§ **WORK REQUIRED**: Each line below should be written out again exactly.
(EXTRACTED DATA)
-- ==== Sys2Proof/Laws/FrameAlloy.lean ====
section
/-!
SUPPORT. Laws/FrameAlloy.lean: which parts of State each operation of Machine/Alloy.lean may change, and that it keeps the invariant.
-/
namespace Sys2Proof.Machine
set_option linter.unusedTactic false
set_option linter.unreachableTactic false
set_option linter.unusedVariables false

theorem State.modUp_upd {A : Fld → Bool} {s0 s : State} (x1 : ℕ) (x2 : ℕ) (x3 : ℕ) (x4 : (UpSlot → UpSlot)) (h : Upd A s0 s) (a_trees : A .trees = true) : Upd A s0 (State.modUp s x1 x2 x3 x4) := by
  unfold State.modUp
  repeat' first
    | with_reducible assumption
    | lift_lets
    | with_reducible apply State.modTree_upd

theorem State.modDn_upd {A : Fld → Bool} {s0 s : State} (x1 : ℕ) (x2 : ℕ) (x3 : ℕ) (x4 : (DnSlot → DnSlot)) (h : Upd A s0 s) (a_trees : A .trees = true) : Upd A s0 (State.modDn s x1 x2 x3 x4) := by
  unfold State.modDn
  repeat' first
    | with_reducible assumption
    | lift_lets
    | with_reducible apply State.modTree_upd

theorem State.feed_upd {A : Fld → Bool} {s0 s : State} (x1 : ℕ) (x2 : LeafOp) (x3 : ℕ) (h : Upd A s0 s) (a_trees : A .trees = true) : Upd A s0 (State.feed s x1 x2 x3) := by
  unfold State.feed
  repeat' first
    | with_reducible assumption
    | intro x1
    | (intro x1; clear_value x1)
    | (intro x1; have x2 := fun a => x1 a; clear x2; subst x1)
    | (intro x1; have x2 := Prod.snd x1; clear x2; subst x1)
    | lift_lets
    | with_reducible apply State.modTree_upd
    | with_reducible apply State.modUp_upd
    | split
    | dsimp only
    | dsimp +zetaDelta only

theorem State.feedAll_upd {A : Fld → Bool} {s0 s : State} (x1 : ℕ) (h : Upd A s0 s) (a_trees : A .trees = true) : Upd A s0 (State.feedAll s x1) := by
  unfold State.feedAll
  repeat' first
    | with_reducible assumption
    | intro x1
    | lift_lets
    | with_reducible apply State.feed_upd
    | with_reducible apply Upd.fold
    | split

theorem State.upVals_upd {A : Fld → Bool} {s0 s : State} (x1 : UpSlot) (h : Upd A s0 s) (a_regs : A .regs = true) (a_hls : A .hls = true) (a_fns : A .fns = true) (a_out : A .out = true) : Upd A s0 (State.upVals s x1).2 := by
  unfold State.upVals
  repeat' first
    | with_reducible assumption
    | lift_lets
    | with_reducible apply State.bumpN_upd
    | split

theorem State.mcZero_upd {A : Fld → Bool} {s0 s : State} (x1 : ℕ) (h : Upd A s0 s) (a_regs : A .regs = true) (a_hls : A .hls = true) (a_fns : A .fns = true) (a_out : A .out = true) : Upd A s0 (State.mcZero s x1) := by
  unfold State.mcZero
  repeat' first
    | with_reducible assumption
    | intro x1
    | lift_lets
    | with_reducible apply State.bump_upd
    | split
    | dsimp only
(End EXTRACTED DATA)
§ **OUTPUT BELOW**:
-- ==== Sys2Proof/Laws/FrameAlloy.lean ====
section
/-!
SUPPORT. Laws/FrameAlloy.lean: which parts of State each operation of Machine/Alloy.lean may change, and that it keeps the invariant.
-/
namespace Sys2Proof.Machine
set_option linter.unusedTactic false
set_option linter.unreachableTactic false
set_option linter.unusedVariables false

theorem State.modUp_upd {A : Fld → Bool} {s0 s : State} (x1 : ℕ) (x2 : ℕ) (x3 : ℕ) (x4 : (UpSlot → UpSlot)) (h : Upd A s0 s) (a_trees : A .trees = true) : Upd A s0 (State.modUp s x1 x2 x3 x4) := by
  unfold State.modUp
  repeat' first
    | with_reducible assumption
    | lift_lets
    | with_reducible apply State.modTree_upd

theorem State.modDn_upd {A : Fld → Bool} {s0 s : State} (x1 : ℕ) (x2 : ℕ) (x3 : ℕ) (x4 : (DnSlot → DnSlot)) (h : Upd A s0 s) (a_trees : A .trees = true) : Upd A s0 (State.modDn s x1 x2 x3 x4) := by
  unfold State.modDn
  repeat' first
    | with_reducible assumption
    | lift_lets
    | with_reducible apply State.modTree_upd

theorem State.feed_upd {A : Fld → Bool} {s0 s : State} (x1 : ℕ) (x2 : LeafOp) (x3 : ℕ) (h : Upd A s0 s) (a_trees : A .trees = true) : Upd A s0 (State.feed s x1 x2 x3) := by
  unfold State.feed
  repeat' first
    | with_reducible assumption
    | intro x1
    | (intro x1; clear_value x1)
    | (intro x1; have x2 := fun a => x1 a; clear x2; subst x1)
    | (intro x1; have x2 := Prod.snd x1; clear x2; subst x1)
    | lift_lets
    | with_reducible apply State.modTree_upd
    | with_reducible apply State.modUp_upd
    | split
    | dsimp only
    | dsimp +zetaDelta only

theorem State.feedAll_upd {A : Fld → Bool} {s0 s : State} (x1 : ℕ) (h : Upd A s0 s) (a_trees : A .trees = true) : Upd A s0 (State.feedAll s x1) := by
  unfold State.feedAll
  repeat' first
    | with_reducible assumption
    | intro x1
    | lift_lets
    | with_reducible apply State.feed_upd
    | with_reducible apply Upd.fold
    | split

theorem State.upVals_upd {A : Fld → Bool} {s0 s : State} (x1 : UpSlot) (h : Upd A s0 s) (a_regs : A .regs = true) (a_hls : A .hls = true) (a_fns : A .fns = true) (a_out : A .out = true) : Upd A s0 (State.upVals s x1).2 := by
  unfold State.upVals
  repeat' first
    | with_reducible assumption
    | lift_lets
    | with_reducible apply State.bumpN_upd
    | split

theorem State.mcZero_upd {A : Fld → Bool} {s0 s : State} (x1 : ℕ) (h : Upd A s0 s) (a_regs : A .regs = true) (a_hls : A .hls = true) (a_fns : A .fns = true) (a_out : A .out = true) : Upd A s0 (State.mcZero s x1) := by
  unfold State.mcZero
  repeat' first
    | with_reducible assumption
    | intro x1
    | lift_lets
    | with_reducible apply State.bump_upd
    | split
    | dsimp only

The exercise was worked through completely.